**Proof plan.** Each claim is verified by constructing a countable separating family of seminorms for the resulting space and checking completeness. The key observation in each case is that the relevant Cauchy condition for the new space can be translated into Cauchy conditions in the original space(s), where completeness is already known.
**Step 1 (Closed subspaces).**
[claim:Closed Subspaces Are Frechet]
If $X$ is a Fréchet space with generating seminorms $\{p_n\}_{n=1}^\infty$ and $V \subseteq X$ is a closed subspace, then $V$ with the restricted seminorms $\{p_n|_V\}$ is a Fréchet space.
[/claim]
[proof]
The restrictions $\{p_n|_V\}$ form a countable family of seminorms on $V$. They are separating: if $p_n(v) = 0$ for all $n$, then $v = 0$ in $X$, hence in $V$. The induced [topology](/page/Topology) on $V$ is the subspace topology (both are generated by the same seminorm balls intersected with $V$). For completeness: let $\{v_k\}$ be a [sequence](/page/Sequence) in $V$ that is Cauchy in every $p_n|_V$. Then $\{v_k\}$ is Cauchy in every $p_n$ on $X$, so by completeness of $X$, $v_k \to x$ for some $x \in X$. Since $V$ is closed and $v_k \in V$ for all $k$, the [limit](/page/Limit) $x$ belongs to $V$.
[/proof]
**Step 2 (Quotients by closed subspaces).**
[claim:Quotients By Closed Subspaces Are Frechet]
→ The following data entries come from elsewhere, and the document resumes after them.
-- ==== Sys2Proof/Machine/State.lean ====
section
/-! DEFINITION. The state of the system of 60_exceptions.md R146: the block `S`, the GPIO peripheral `P`, the external
circuit `E`, the host's side, and the model's own bookkeeping; and the state after reset (10_state.md R37). -/

namespace Sys2Proof.Machine

open Sys2Proof

/-- One entry of the pin-handle table (10_state.md R15). -/
inductive Slot where
  /-- `Empty`: no handle. -/
  | empty
  /-- `Pin(id)`, `id` a 6-bit natural; effective when `id ≤ 53`, inert otherwise (10_state.md R16). -/
  | pin (id : Fin 64)
  deriving DecidableEq, Repr

/-- `S.rsp_status` (10_state.md R23); its 2-bit encoding is `RspStatus.code`. -/
inductive RspStatus where
  | none
  | ok
  | fault
  | refused
  deriving DecidableEq, Repr

/-- The block's own state `S` (10_state.md R14). -/
structure Block where
  /-- `S.slot[0..15]` (R15). -/
  slots : Vector Slot 16
  /-- `S.sr_live` (R19). -/
  srLive : Bool
  /-- `S.mx_live` (R19). -/
  mxLive : Bool
  /-- `S.cursor` (R20). -/
  cursor : Fin 4
  /-- `S.fault`, 0x00 for no fault (R21). -/
  fault : BitVec 8
  /-- `S.busy` (R22). -/
  busy : Bool
  /-- `S.rsp_status` (R23). -/
  rspStatus : RspStatus
  /-- `S.rsp_data` (R23). -/
  rspData : Word
  deriving DecidableEq, Repr

/-- The GPIO peripheral's state `P` (10_state.md R28). -/
structure Gpio where
  /-- `P.fsel[0..5]` (R29). -/
  fsel : Vector Word 6
  /-- `P.out[0..53]`, bit `id` the level of pin `id` (R30). -/
  out : BitVec 54
  deriving DecidableEq, Repr

/-- The external shift register's state `E` (10_state.md R34). -/
structure Ext where
  /-- `E.stor`, the internal storage. -/
  stor : Byte
  /-- `E.lat`, the output latch. -/
  lat : Byte
  /-- `E.srclk_prev`, the last level seen on the shift clock. -/
  srclkPrev : Bool
  /-- `E.rclk_prev`, the last level seen on the latch clock. -/
  rclkPrev : Bool
  deriving DecidableEq, Repr

/-- One event of a trace (00_scope.md R12): `R(off, v)` or `W(off, v)`. -/
inductive BusEvent where
  | read (off : Nat) (v : Word)
  | write (off : Nat) (v : Word)
  deriving DecidableEq, Repr

/-- One access of the other bus master (20_memory.md R52): any word, any value. -/
inductive OtherAccess where
  | read (off : Nat)
  | write (off : Nat) (v : Word)
  deriving DecidableEq, Repr

/-- The Display Value (44_host_side.md R119). -/
structure DisplayValue where
  packed : BitVec 16
  blink : Bool
  deriving DecidableEq, Repr

/-- Where the host program stands (44_host_side.md R130 to R134, 70_reset_and_hazards.md R150 to R152; log 9). -/
inductive HostPhase where
  /-- The host runs no program of its own: commands come only from `port` and `inputs`, and it ignores a fatal error (DESIGN
  CHOICE, log 40). -/
  | scripted
  /-- Boot: the window is to be mapped and SRINIT issued (70_reset_and_hazards.md R150 steps 1 and 2). -/
  | boot
  /-- Boot: MXINIT is next (R150 step 3). -/
  | bootMux
  /-- The refresh loop runs (R150 step 4, 44_host_side.md R130). -/
  | refresh
  /-- Shutdown: MXTD has been issued, SRTD is next (70_reset_and_hazards.md R151). -/
  | shutdown
  /-- A fatal error: MXTD if MXINIT completed is next (R152). -/
  | fatalMux
  /-- A fatal error: SRTD if SRINIT completed is next (R152). -/
  | fatalShift
  /-- The last teardown command has been issued; the process exits with `code` next. -/
  | leaving (code : Nat)
  /-- The process has exited with `code` (44_host_side.md R134). -/
  | exited (code : Nat)
  deriving DecidableEq, Repr

/-- What happens to the host from outside, one entry for each of its turns (log 10). -/
inductive HostInput where
  /-- The refresh thread runs. -/
  | turn
  /-- The main loop samples the time (44_host_side.md R120, R121, R132): any numbers (log 38), in any phase (log 39). -/
  | sample (hours minutes seconds : Nat)
  /-- A termination signal sets the stop flag (44_host_side.md R133, 60_exceptions.md R144), in any phase (log 39). -/
  | stopSignal
  /-- A fatal error of the host (70_reset_and_hazards.md R152). -/
  | fatalError
  /-- The reset input of the block is asserted (70_reset_and_hazards.md R148). -/
  | reset
  /-- Words are presented to the block from outside the host program, by a host that runs none (44_host_side.md R131; log
  25). -/
  | present (words : List Word)
  deriving DecidableEq, Repr

/-- The host's side of the interface. -/
structure HostSide where
  /-- The input `mapped` (60_exceptions.md R142). -/
  mapped : Bool
  /-- Command words presented and not accepted yet, oldest first (60_exceptions.md R135). -/
  port : List Word
  /-- Answers ready on the pattern port, oldest first (43_digit_mux.md R112; log 12). -/
  answers : List Byte
  /-- The Display Value (44_host_side.md R119). -/
  display : DisplayValue
  /-- The stop flag (44_host_side.md R133). -/
  stop : Bool
  /-- Where the host program stands. -/
  phase : HostPhase
  /-- What happens to the host from outside, oldest first. -/
  inputs : List HostInput
  deriving DecidableEq, Repr

/-- The whole system. -/
structure State where
  /-- The configuration of the run, written by no step (10_state.md R14; log 1). -/
  cfg : Config
  /-- The block `S`. -/
  blk : Block
  /-- The peripheral `P`. -/
  gpio : Gpio
  /-- The external circuit `E`. -/
  ext : Ext
  /-- The host's side. -/
  host : HostSide
  /-- The model's own: what `Other` does at each of its opportunities (20_memory.md R52; log 13). -/
  other : List (List OtherAccess)
  /-- The model's own: how many `Draw()` values have been read (log 5). -/
  draws : Nat
  /-- The model's own: the event trace of the last command, in issue order (00_scope.md R12; log 19). -/
  trace : List BusEvent
  deriving DecidableEq, Repr

/-- Why a step stops with a fault: for no reason. Every fault of the block is a response, after which it takes the next
command (60_exceptions.md R139), and no bus access faults (60_exceptions.md R137); so this type has no constructor, and
it raises nothing, safely (log 27). -/
inductive Fault where
  deriving DecidableEq, Repr

/-- Why a step is refused. -/
inductive Refusal where
  /-- Raised by `exec` for an instruction that has no meaning yet. Safe: nothing is claimed of it. -/
  | notModelled (mnemonic : String)
  /-- Raised by `step` when the configuration is ill-formed (00_scope.md R7, 20_memory.md R42, 44_host_side.md R127): "a
  configuration that breaks their range or distinctness constraint is ill-formed and the model refuses it rather than
  running it". Safe: the spec asks for it. -/
  | illFormedConfiguration
  deriving DecidableEq, Repr

/-- The block right after its reset (10_state.md R37, 70_reset_and_hazards.md R148). -/
def Block.reset : Block where
  slots := Vector.replicate 16 .empty
  srLive := false
  mxLive := false
  cursor := 3
  fault := 0x00
  busy := false
  rspStatus := .none
  rspData := 0

/-- The peripheral as the block finds it after its reset: `Draw()` values (10_state.md R37, 70_reset_and_hazards.md
R149; DESIGN CHOICE log 6). -/
def Gpio.atReset : Gpio where
  fsel := Config.resetFsel
  out := Config.resetOut

/-- The external circuit as the block finds it after its reset: `Draw()` values (10_state.md R37; DESIGN CHOICE log 6). -/
def Ext.atReset : Ext where
  stor := Config.resetStor
  lat := Config.resetLat
  srclkPrev := Config.resetSrclkPrev
  rclkPrev := Config.resetRclkPrev

/-- The host at reset: the window is mapped (DESIGN CHOICE log 7), nothing is presented (log 11), the Display Value and
the stop flag are clear (DESIGN CHOICE log 30). -/
def HostSide.atReset : HostSide where
  mapped := true
  port := []
  answers := []
  display := { packed := 0, blink := false }
  stop := false
  phase := .scripted
  inputs := []

/-- The system right after the block's reset (10_state.md R37). -/
def State.reset : State where
  cfg := Config.default
  blk := Block.reset
  gpio := Gpio.atReset
  ext := Ext.atReset
  host := HostSide.atReset
  other := []
  draws := 0
  trace := []

end Sys2Proof.Machine
end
If $X$ is a Fréchet space with generating seminorms $\{p_n\}_{n=1}^\infty$ and $V \subseteq X$ is a closed subspace, then the quotient $X/V$ with the quotient seminorms $\hat{p}_n([x]) = \inf_{v \in V} p_n(x - v)$ is a Fréchet space.
[/claim]
[proof]
Each $\hat{p}_n$ is a seminorm on $X/V$: absolute homogeneity follows from $\inf_{v \in V} p_n(\lambda x - v) = |\lambda| \inf_{v \in V} p_n(x - v/\lambda) = |\lambda| \hat{p}_n([x])$, and the triangle inequality follows from $\inf_{v} p_n((x+y) - v) \le \inf_{v_1, v_2} p_n((x - v_1) + (y - v_2)) \le \inf_{v_1} p_n(x - v_1) + \inf_{v_2} p_n(y - v_2)$. The family $\{\hat{p}_n\}$ is separating: if $\hat{p}_n([x]) = 0$ for all $n$, then for each $n$ there exist $v_n^{(k)} \in V$ with $p_n(x - v_n^{(k)}) \to 0$. In particular, taking a diagonal sequence, there exist $v_k \in V$ with $p_n(x - v_k) \to 0$ for every $n$ (this uses the countability of the seminorm family to extract a subsequence converging in all seminorms simultaneously). Hence $v_k \to x$ in $X$, and since $V$ is closed, $x \in V$, so $[x] = 0$.
For completeness: let $\{[x_k]\}$ be Cauchy in every $\hat{p}_n$. We construct representatives converging in $X$. By the Cauchy condition, for each $j$ there exists $K_j$ such that $\hat{p}_n([x_k] - [x_{k'}]) < 2^{-j}$ for all $k, k' \ge K_j$ and all $n \le j$. Passing to a subsequence (still labelled $x_k$), we may assume $\hat{p}_n([x_{k+1}] - [x_k]) < 2^{-k}$ for all $n \le k$. By definition of the infimum, choose $v_k \in V$ with $p_n(x_{k+1} - x_k - v_k) < 2^{-k}$ for all $n \le k$. Redefine representatives: set $y_1 = x_1$ and $y_{k+1} = x_{k+1} - \sum_{j=1}^{k} v_j$. Then $[y_k] = [x_k]$ and $p_n(y_{k+1} - y_k) = p_n(x_{k+1} - x_k - v_k) < 2^{-k}$ for $n \le k$. For any fixed $n$, $\{y_k\}$ is Cauchy in $p_n$ (the tail $\sum_{k \ge N} p_n(y_{k+1} - y_k) < \sum_{k \ge N} 2^{-k} \to 0$ once $N \ge n$). By completeness of $X$, $y_k \to y$ for some $y \in X$, and $[x_k] = [y_k] \to [y]$ in $X/V$.
[/proof]
**Step 3 (Countable products).**
[claim:Countable Products Are Frechet]
If $\{X_j\}_{j=1}^\infty$ is a countable family of [Fréchet spaces](/page/Fr%C3%A9chet%20Space) with generating seminorms $\{p_n^{(j)}\}_{n=1}^\infty$ for each $X_j$, then $\prod_{j=1}^\infty X_j$ with the product topology is a Fréchet space.
[/claim]
[proof]
Define seminorms on $\prod_j X_j$ by $q_{j,n}((x_1, x_2, \ldots)) = p_n^{(j)}(x_j)$ for each $j, n \in \mathbb{N}$. This is a countable separating family: $q_{j,n}(x) = 0$ for all $j, n$ implies $p_n^{(j)}(x_j) = 0$ for all $j, n$, so $x_j = 0$ for all $j$ (since each family $\{p_n^{(j)}\}$ is separating). The topology generated by $\{q_{j,n}\}$ is the product topology: convergence in every $q_{j,n}$ means coordinatewise convergence in every seminorm, which is precisely product convergence.
Completeness: a sequence $\{x^{(k)}\}$ in $\prod_j X_j$ is Cauchy in every $q_{j,n}$ if and only if for each $j$, the sequence of $j$-th coordinates $\{x_j^{(k)}\}$ is Cauchy in every $p_n^{(j)}$. By completeness of each $X_j$, the $j$-th coordinate converges: $x_j^{(k)} \to y_j$ in $X_j$. Then $x^{(k)} \to y = (y_1, y_2, \ldots)$ in $\prod_j X_j$.
[/proof]
The three claims together establish all permanence properties. $\blacksquare$